**EXERCISE GOAL**
After finding the line with "notification can do. -/" in the data below, set down exactly each line through the one with "rcases (State.armed_iff s).mp", inclusive, and stop there.

--- DATASET RECORDS Enclosed Below ---

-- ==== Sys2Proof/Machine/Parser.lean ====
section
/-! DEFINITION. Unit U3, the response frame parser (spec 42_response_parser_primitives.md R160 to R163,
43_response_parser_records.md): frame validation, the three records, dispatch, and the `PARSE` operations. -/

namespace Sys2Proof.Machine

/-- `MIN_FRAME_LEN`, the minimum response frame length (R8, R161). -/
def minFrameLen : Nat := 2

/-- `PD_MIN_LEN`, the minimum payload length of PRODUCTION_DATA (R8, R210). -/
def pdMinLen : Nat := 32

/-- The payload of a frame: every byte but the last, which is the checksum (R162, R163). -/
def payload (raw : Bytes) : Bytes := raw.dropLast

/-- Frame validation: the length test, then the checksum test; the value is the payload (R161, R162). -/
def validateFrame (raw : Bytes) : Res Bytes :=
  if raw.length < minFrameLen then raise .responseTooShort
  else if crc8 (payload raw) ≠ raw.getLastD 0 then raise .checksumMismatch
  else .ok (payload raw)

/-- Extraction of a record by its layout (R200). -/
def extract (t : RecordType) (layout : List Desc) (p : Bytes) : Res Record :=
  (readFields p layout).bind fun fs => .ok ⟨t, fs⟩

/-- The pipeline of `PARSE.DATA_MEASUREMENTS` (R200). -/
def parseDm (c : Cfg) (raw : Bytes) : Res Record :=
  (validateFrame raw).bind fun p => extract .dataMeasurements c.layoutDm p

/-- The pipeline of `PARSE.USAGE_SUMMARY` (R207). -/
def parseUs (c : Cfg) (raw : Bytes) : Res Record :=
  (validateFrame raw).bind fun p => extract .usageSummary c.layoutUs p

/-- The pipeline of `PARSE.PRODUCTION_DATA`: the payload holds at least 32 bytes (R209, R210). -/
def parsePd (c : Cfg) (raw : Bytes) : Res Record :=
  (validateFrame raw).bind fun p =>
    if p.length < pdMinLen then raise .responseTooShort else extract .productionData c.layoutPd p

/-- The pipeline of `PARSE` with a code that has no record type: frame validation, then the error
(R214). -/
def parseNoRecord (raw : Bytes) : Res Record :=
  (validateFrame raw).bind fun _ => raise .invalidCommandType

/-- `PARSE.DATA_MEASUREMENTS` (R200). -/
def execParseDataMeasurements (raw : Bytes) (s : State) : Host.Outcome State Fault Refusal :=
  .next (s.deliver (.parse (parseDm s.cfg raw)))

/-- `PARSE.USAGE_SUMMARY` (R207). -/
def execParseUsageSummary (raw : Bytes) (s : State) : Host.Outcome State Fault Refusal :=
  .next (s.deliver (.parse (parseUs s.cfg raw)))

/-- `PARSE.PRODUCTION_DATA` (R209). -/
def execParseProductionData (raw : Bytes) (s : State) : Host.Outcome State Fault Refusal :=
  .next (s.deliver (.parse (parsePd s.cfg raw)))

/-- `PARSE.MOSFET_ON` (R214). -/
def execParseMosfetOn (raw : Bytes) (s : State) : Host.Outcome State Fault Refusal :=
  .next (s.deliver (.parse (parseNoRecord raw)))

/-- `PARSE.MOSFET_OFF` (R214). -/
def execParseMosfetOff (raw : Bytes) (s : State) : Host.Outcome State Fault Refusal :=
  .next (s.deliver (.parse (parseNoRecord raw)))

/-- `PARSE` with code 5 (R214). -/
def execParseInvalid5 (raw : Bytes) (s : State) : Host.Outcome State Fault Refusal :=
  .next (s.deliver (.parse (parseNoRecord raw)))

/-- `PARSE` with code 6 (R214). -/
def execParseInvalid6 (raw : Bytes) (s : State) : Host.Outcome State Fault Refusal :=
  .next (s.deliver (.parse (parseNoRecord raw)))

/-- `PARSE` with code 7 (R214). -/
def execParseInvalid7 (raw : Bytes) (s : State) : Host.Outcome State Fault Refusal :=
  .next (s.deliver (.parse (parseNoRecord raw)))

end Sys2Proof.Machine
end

--- End of Enclosed DATASET RECORDS ---
--- DATASET RECORDS Enclosed Below ---

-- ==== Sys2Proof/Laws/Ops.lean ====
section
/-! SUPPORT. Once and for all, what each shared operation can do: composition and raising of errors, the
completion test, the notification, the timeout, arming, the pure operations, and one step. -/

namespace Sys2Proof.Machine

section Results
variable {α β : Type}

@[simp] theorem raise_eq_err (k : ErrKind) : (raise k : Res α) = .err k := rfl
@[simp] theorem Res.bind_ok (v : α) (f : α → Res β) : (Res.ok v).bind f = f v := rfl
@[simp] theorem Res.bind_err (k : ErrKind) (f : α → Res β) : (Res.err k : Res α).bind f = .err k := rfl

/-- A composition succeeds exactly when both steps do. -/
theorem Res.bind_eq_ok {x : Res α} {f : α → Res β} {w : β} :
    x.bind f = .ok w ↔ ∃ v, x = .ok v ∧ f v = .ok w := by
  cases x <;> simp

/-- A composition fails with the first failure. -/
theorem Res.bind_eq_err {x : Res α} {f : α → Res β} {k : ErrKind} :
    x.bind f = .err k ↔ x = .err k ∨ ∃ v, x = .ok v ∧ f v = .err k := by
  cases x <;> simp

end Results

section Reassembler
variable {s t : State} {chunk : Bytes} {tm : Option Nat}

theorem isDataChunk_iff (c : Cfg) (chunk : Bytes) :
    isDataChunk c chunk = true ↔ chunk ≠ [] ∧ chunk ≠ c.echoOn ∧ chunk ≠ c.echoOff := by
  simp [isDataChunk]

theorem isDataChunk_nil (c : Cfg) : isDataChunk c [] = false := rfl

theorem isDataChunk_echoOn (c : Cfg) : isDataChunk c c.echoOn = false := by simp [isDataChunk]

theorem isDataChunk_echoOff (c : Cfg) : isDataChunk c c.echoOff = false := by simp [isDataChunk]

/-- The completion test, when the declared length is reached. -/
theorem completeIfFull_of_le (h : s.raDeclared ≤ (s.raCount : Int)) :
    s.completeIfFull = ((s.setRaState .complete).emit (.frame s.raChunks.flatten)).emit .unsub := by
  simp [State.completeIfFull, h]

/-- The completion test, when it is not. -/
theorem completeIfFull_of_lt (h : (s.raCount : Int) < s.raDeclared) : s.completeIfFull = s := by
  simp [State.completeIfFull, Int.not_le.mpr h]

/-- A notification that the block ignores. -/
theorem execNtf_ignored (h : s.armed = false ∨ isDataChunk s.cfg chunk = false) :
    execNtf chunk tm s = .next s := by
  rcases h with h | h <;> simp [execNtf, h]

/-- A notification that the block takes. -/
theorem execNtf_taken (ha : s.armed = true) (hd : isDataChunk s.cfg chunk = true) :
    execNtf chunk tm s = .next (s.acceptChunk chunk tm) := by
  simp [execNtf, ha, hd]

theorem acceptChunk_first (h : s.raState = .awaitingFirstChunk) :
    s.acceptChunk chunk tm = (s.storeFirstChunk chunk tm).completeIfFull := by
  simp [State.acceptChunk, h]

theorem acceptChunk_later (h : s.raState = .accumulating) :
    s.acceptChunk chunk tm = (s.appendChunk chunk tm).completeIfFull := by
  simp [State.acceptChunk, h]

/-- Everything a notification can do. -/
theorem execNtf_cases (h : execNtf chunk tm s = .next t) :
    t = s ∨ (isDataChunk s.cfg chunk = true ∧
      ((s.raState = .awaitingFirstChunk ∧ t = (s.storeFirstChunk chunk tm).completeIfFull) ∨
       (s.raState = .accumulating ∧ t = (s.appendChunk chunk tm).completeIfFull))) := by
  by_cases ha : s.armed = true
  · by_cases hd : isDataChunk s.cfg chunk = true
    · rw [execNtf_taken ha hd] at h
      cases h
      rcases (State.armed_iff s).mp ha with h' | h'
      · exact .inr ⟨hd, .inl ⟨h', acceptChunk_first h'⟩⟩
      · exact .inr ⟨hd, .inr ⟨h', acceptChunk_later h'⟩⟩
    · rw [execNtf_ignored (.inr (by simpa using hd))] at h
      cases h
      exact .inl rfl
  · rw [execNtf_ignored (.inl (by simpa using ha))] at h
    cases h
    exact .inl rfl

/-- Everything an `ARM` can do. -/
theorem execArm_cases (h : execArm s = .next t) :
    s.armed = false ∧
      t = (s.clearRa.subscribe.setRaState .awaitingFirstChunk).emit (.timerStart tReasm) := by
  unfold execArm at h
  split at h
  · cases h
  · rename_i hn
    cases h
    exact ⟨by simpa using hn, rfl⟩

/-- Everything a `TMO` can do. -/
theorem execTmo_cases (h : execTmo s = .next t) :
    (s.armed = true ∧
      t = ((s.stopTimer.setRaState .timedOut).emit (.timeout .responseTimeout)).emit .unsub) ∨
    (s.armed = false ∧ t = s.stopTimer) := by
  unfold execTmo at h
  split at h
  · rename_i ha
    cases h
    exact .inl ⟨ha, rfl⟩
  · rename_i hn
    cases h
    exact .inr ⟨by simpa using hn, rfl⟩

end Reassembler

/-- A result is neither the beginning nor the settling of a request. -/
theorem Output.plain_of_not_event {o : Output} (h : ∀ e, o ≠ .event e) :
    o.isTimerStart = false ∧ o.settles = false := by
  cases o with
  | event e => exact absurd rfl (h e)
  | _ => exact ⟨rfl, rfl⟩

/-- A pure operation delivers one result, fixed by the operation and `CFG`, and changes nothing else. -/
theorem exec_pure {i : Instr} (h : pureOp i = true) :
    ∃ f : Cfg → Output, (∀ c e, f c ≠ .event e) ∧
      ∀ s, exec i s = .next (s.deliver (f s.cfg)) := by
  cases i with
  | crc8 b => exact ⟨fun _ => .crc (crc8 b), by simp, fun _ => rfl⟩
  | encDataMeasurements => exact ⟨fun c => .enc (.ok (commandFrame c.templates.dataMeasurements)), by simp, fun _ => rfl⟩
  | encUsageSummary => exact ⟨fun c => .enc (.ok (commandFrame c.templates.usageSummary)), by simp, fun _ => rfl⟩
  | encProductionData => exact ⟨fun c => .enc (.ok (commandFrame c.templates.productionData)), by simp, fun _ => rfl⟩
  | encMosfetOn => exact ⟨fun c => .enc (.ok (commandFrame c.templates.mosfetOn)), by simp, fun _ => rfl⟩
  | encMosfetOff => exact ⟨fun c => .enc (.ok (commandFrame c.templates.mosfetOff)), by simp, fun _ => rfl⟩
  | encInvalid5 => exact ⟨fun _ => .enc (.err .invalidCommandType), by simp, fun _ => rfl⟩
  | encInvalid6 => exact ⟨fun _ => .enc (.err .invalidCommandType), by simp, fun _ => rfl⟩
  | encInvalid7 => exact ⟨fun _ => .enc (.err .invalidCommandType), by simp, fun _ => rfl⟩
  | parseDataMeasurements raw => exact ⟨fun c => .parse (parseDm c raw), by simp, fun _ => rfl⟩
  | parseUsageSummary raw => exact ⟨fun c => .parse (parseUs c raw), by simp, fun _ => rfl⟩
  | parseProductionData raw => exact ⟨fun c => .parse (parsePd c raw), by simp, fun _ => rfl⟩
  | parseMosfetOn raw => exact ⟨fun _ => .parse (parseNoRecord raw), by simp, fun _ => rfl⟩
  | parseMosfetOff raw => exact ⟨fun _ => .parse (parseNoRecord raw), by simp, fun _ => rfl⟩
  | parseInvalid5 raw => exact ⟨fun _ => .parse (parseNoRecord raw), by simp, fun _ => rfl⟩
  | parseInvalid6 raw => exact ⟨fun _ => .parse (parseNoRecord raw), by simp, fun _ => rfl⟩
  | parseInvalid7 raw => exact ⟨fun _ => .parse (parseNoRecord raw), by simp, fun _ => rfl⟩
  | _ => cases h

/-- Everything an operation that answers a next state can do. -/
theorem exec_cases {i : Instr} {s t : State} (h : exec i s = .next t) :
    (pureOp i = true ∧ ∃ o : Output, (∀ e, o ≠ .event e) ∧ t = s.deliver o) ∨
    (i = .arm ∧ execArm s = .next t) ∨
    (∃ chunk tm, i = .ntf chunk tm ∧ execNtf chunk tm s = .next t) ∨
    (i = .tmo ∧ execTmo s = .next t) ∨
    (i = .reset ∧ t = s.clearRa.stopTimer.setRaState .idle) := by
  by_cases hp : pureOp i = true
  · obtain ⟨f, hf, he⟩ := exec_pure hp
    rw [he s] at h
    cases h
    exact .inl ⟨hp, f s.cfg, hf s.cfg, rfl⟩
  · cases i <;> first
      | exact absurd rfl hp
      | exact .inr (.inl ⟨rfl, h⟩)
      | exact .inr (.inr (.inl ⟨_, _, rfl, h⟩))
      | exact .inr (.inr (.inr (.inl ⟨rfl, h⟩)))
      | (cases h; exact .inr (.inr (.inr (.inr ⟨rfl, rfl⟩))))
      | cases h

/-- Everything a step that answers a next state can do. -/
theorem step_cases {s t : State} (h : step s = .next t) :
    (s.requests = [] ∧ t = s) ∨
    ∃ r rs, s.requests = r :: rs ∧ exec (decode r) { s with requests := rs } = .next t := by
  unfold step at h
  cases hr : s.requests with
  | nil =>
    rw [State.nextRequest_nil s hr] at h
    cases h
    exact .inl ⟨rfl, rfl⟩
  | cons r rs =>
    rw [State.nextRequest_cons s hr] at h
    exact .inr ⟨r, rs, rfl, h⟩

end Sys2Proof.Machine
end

--- End of Enclosed DATASET RECORDS ---
--- DATASET RECORDS Enclosed Below ---

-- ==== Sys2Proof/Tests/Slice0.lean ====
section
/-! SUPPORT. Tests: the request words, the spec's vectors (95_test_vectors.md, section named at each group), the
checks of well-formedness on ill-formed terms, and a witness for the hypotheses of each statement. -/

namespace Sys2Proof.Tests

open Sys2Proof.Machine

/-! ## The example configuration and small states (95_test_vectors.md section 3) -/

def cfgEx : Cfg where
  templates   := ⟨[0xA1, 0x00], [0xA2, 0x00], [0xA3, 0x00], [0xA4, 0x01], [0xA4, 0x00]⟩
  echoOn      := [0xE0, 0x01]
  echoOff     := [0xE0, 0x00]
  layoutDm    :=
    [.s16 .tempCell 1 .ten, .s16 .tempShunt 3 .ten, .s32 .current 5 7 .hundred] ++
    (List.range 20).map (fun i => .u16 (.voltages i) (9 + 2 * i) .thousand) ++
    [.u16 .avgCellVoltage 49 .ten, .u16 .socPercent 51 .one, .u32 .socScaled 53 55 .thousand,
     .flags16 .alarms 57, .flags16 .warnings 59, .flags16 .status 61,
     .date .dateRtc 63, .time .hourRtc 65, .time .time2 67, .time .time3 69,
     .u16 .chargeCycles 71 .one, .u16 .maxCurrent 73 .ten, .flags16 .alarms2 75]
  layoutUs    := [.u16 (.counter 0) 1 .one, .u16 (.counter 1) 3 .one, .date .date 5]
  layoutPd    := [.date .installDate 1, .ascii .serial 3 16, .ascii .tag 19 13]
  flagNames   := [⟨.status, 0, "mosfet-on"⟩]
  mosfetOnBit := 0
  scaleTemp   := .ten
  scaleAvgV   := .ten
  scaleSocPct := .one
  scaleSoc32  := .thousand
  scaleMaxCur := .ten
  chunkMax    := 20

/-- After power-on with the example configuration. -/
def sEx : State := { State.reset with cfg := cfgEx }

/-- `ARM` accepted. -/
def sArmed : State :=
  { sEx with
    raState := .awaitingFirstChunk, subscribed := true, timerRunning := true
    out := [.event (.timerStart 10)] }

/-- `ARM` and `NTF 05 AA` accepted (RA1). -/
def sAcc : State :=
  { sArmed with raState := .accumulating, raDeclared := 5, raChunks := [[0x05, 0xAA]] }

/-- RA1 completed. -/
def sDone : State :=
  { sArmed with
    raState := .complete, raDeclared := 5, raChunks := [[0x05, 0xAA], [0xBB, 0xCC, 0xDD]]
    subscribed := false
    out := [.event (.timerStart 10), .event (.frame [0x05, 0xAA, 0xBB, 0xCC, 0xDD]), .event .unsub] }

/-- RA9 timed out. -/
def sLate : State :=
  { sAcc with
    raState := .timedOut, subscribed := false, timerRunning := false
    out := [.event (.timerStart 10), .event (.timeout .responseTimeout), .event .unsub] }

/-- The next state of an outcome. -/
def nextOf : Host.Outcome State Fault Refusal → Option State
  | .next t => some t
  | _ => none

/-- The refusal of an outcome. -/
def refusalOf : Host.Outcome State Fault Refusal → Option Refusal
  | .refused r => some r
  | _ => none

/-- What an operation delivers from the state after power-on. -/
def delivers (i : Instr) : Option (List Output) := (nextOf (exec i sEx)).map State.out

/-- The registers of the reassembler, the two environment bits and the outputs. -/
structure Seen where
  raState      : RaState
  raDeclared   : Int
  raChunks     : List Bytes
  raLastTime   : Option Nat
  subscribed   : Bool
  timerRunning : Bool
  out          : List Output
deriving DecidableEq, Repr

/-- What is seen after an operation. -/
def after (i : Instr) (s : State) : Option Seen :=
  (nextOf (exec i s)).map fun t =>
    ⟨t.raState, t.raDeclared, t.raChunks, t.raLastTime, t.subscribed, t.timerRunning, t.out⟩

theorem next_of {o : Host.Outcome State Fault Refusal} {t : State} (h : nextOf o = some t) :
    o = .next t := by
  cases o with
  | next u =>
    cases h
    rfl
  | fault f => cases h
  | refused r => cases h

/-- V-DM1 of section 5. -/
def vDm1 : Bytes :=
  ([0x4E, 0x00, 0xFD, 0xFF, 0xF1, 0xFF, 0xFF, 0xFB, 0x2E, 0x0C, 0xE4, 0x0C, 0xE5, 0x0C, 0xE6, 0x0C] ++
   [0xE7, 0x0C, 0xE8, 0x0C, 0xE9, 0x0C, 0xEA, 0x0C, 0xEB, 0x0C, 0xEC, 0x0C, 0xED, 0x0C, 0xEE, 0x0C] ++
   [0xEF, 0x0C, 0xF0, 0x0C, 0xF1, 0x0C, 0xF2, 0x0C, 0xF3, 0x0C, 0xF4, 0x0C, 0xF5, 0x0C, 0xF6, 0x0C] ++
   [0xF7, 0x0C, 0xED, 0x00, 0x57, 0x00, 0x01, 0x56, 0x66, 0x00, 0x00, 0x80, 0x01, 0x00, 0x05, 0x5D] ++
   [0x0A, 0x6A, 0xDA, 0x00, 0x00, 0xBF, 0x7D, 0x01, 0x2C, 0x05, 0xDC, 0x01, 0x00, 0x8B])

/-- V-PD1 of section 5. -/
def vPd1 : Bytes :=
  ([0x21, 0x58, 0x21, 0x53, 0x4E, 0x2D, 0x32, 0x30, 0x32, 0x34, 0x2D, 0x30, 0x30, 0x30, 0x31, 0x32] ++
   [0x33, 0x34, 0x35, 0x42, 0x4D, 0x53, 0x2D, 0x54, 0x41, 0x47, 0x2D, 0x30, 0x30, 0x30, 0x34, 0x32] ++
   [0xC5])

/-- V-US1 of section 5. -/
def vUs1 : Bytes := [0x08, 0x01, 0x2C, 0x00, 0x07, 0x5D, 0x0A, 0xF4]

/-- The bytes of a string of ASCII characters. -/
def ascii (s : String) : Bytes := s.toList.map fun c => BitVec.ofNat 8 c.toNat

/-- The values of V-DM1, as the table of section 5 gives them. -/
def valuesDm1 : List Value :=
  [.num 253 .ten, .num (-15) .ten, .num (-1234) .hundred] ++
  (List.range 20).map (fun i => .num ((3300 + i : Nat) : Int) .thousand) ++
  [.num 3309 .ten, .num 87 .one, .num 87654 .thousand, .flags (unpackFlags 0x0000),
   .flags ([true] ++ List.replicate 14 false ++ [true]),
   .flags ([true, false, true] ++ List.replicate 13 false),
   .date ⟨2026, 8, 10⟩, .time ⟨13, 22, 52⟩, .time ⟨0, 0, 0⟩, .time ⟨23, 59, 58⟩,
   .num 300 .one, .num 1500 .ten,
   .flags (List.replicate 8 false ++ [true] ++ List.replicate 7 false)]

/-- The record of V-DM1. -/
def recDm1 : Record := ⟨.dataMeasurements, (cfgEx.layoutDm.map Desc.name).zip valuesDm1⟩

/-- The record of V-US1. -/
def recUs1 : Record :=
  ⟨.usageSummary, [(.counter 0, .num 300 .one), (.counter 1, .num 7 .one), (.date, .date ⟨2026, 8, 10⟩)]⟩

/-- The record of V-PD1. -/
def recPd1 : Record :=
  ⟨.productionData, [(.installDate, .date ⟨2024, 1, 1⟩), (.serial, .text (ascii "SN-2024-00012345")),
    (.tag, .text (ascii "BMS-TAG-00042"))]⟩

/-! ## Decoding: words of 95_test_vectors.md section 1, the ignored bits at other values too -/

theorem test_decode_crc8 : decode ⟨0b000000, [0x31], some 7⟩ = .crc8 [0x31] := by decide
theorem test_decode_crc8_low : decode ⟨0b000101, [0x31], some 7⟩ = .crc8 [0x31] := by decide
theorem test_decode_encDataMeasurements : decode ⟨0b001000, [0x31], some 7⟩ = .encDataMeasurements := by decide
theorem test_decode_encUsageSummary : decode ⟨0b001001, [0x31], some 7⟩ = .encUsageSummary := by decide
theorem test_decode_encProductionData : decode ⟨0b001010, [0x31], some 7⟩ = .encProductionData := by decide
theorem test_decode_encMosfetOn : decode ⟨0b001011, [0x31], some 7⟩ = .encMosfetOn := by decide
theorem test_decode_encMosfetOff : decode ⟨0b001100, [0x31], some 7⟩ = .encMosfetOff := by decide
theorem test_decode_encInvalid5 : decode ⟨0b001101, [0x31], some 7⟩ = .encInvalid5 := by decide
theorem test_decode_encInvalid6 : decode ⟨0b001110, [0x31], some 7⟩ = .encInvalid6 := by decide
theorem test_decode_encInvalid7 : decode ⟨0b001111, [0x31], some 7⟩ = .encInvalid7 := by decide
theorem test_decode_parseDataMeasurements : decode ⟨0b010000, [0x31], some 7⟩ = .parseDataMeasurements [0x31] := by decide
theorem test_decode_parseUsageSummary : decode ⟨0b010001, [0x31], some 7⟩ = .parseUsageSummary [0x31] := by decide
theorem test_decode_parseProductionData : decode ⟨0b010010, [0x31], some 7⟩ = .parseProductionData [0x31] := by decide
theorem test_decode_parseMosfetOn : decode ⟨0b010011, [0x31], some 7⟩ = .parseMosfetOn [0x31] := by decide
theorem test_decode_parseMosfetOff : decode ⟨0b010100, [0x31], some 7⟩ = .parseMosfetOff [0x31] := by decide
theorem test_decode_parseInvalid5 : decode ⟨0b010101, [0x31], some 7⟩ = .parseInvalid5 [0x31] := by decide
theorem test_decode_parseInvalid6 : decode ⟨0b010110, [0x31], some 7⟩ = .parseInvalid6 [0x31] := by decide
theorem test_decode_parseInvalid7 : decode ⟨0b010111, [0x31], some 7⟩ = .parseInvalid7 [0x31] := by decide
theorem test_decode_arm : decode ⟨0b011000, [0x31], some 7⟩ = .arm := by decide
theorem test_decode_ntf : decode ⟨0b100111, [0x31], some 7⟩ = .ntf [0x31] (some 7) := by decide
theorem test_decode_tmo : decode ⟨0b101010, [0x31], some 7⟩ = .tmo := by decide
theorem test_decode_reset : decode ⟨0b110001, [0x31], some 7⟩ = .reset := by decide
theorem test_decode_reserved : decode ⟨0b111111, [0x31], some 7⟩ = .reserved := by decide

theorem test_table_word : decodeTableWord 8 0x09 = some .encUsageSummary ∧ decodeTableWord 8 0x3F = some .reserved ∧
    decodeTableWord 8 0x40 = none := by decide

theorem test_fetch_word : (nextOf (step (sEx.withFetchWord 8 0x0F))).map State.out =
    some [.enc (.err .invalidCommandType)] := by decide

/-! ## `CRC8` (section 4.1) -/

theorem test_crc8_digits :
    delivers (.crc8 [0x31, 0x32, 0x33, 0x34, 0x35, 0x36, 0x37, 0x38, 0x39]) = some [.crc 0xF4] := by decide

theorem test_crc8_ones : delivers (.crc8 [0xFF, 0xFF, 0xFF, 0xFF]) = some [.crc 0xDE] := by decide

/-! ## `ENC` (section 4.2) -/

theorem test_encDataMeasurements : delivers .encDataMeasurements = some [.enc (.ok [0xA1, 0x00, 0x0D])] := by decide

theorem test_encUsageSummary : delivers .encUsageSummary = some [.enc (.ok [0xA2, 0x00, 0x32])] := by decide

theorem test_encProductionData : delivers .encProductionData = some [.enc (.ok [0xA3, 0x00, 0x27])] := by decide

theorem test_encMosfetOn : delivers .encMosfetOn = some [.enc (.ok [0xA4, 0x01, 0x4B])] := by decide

--- End of Enclosed DATASET RECORDS ---

**FINISHED EXERCISE**
/-- Everything a notification can do. -/
theorem execNtf_cases (h : execNtf chunk tm s = .next t) :
    t = s ∨ (isDataChunk s.cfg chunk = true ∧
      ((s.raState = .awaitingFirstChunk ∧ t = (s.storeFirstChunk chunk tm).completeIfFull) ∨
       (s.raState = .accumulating ∧ t = (s.appendChunk chunk tm).completeIfFull))) := by
  by_cases ha : s.armed = true
  · by_cases hd : isDataChunk s.cfg chunk = true
    · rw [execNtf_taken ha hd] at h
      cases h
      rcases (State.armed_iff s).mp ha with h' | h'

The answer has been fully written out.